Hydrauliksystemtest:
Auf Undichtigkeiten prüfen.
Druckentlastungsventile prüfen.
Testen Sie die Synchronisation von Hebeböcken.
Funktionstests (ohne Last):
Testantriebssystem (Vorwärts-/Rückwärtsbewegung).
Heben/Senken des Hauptträgers testen.
Testen Sie das Ausgleichssystem.
Testen Sie alle Not-Aus-Funktionen und Sicherheitsverriegelungen.
Belastungstest (statisch und dynamisch):
Statischer Belastungstest:Bringen Sie mit kalibrierten Gewichten oder hydraulischen Hebern eine Testlast an (normalerweise 110 % bis 125 % der Nennkapazität von 120 Tonnen). Messen Sie Durchbiegungen und stellen Sie sicher, dass sie innerhalb der Designgrenzen liegen.
Dynamischer Belastungstest:Bewegen Sie die Testlast entlang der Spannweite, um reale Betriebsbedingungen zu simulieren und die Stabilität zu überprüfen.
8. Demontage, Verpackung und Versand
Objektiv:Bereiten Sie die Maschine für den Transport zum Einsatzort vor.
Hauptaktivitäten:
Modularer Abbau:Zerlegen Sie die Maschine in transportable Module (z. B. Hauptträgersegmente, Beine, Bugeinheit, HPU).
Verpackung:Schützen Sie bearbeitete Oberflächen und hydraulische Anschlüsse. Verwenden Sie für große Bauteile Holzkisten und Stahlrahmen.
Versand:Planen Sie die Logistik für schwere und übergroße Ladungen. Bereiten Sie Versanddokumente und Handbücher vor.
9. Aufbau und Inbetriebnahme vor Ort
Objektiv:Bauen Sie die Maschine-vor Ort wieder zusammen-und machen Sie sie betriebsbereit.
Hauptaktivitäten:
Standortvorbereitung:Bereiten Sie das Fundament und den Montagebereich vor.
Erektion:Verwenden Sie Mobilkräne, um die Maschine wieder zusammenzubauen-und kehren Sie den Demontagevorgang um.
Erneute-Verbindung:Schließen Sie alle hydraulischen und elektrischen Systeme wieder an.
Site Acceptance Test (SAT):Führen Sie abschließende Funktionstests unter Standortbedingungen durch, um sicherzustellen, dass alles ordnungsgemäß funktioniert.

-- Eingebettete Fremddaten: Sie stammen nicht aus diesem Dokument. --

-- ==== Sys2Proof/WellFormed.lean ====
section
/-! DEFINITION. What a command must meet to describe an event that can take place: a word time lies within a slot of 320
word times (R1's table, section 1.1), and at most 256 data words are received in a sector (R7). -/

namespace Sys2Proof

/-- `wt` counts word times from a sector mark: 0 to 319. -/
def wordTimeOk (wt : Nat) : Bool := decide (wt < 320)

/-- The operands a command carries lie in the ranges the spec gives them. -/
def Instr.wf : Instr → Bool
  | .computerCycleEnd _ _ wt => wordTimeOk wt
  | .unwatchedCellWrite _ wt => wordTimeOk wt
  | .submissionCellWrite _ wt => wordTimeOk wt
  | .levelCellWrite _ wt => wordTimeOk wt
  | .noticeCellRead _ _ wt => wordTimeOk wt
  | .endOfNotice _ wt => wordTimeOk wt
  | .crossCellWrite _ wt => wordTimeOk wt
  | .idleCellWrite _ wt => wordTimeOk wt
  | .proposalCellWrite _ wt => wordTimeOk wt
  | .sealCellWrite _ wt => wordTimeOk wt
  | .clearingWriteEnd _ _ wt => wordTimeOk wt
  | .recordFetchReadEnd _ _ wt => wordTimeOk wt
  | .resultWordWriteEnd _ wt => wordTimeOk wt
  | .signalPairReadEnd _ _ wt => wordTimeOk wt
  | .signalPairEnd _ _ wt => wordTimeOk wt
  | .memoryTimeout _ wt => wordTimeOk wt
  | .noticeCellWriteEnd _ _ wt => wordTimeOk wt
  | .levelCellWriteEnd _ _ wt => wordTimeOk wt
  | .statusWriteEnd _ _ wt => wordTimeOk wt
  | .dataCycleEnd _ _ wt => wordTimeOk wt
  | .sectorEnd data _ => decide (data.length ≤ 256)
  | .partReset _ _ _ _ _ | .initAsserted _ | .initReleased _ | .computerCycleArrival _ _ _ _ | .holdTimerExpiry _
  | .proposalExpiry | .take _ | .chainFetchStart _ | .selectionTaken | .deadlineEvent _ | .postingStart | .slotTimerTick
  | .sectorMark _ | .indexRise | .headerJudged _ _ | .sectorDataStart | .onCylinderRise | .onCylinderFall | .seekSpanEnd
  | .engineRecalSpanEnd | .abandonedMovementSpanEnd | .powerPresentFall | .powerPresentRise | .upToSpeedRise
  | .upToSpeedFall | .headsLoadedRise | .headsLoadedFall | .writeProtectChange _ | .faultRise | .faultFall
  | .faultResetSpanEnd | .loadSwitchPressed | .cartridgeClosedFall | .cartridgeClosedRise | .openEntryResume
  | .spinUpTimeout | .recalibrateTimeout | .parkDelayEnd | .spinDownDelayEnd => true

end Sys2Proof
end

Bedienerschulung:Schulen Sie die Mitarbeiter des Kunden in Betriebs-, Wartungs- und Sicherheitsverfahren.
10. Projektübergabe und Dokumentation
Objektiv:Übergeben Sie die Maschine offiziell an den Kunden.


Werkstattansicht
Das Unternehmen hat eine intelligente Geräteverwaltungsplattform installiert und 310 Sätze (Sets) von Handhabungs- und Schweißrobotern installiert. Nach Abschluss des Plans wird es mehr als 500 Sets (Sets) geben und die Vernetzungsrate der Geräte wird 95 % erreichen. . 32 Schweißlinien wurden in Betrieb genommen, 50 sollen installiert werden und die Automatisierungsrate der gesamten Produktlinie hat 85 % erreicht.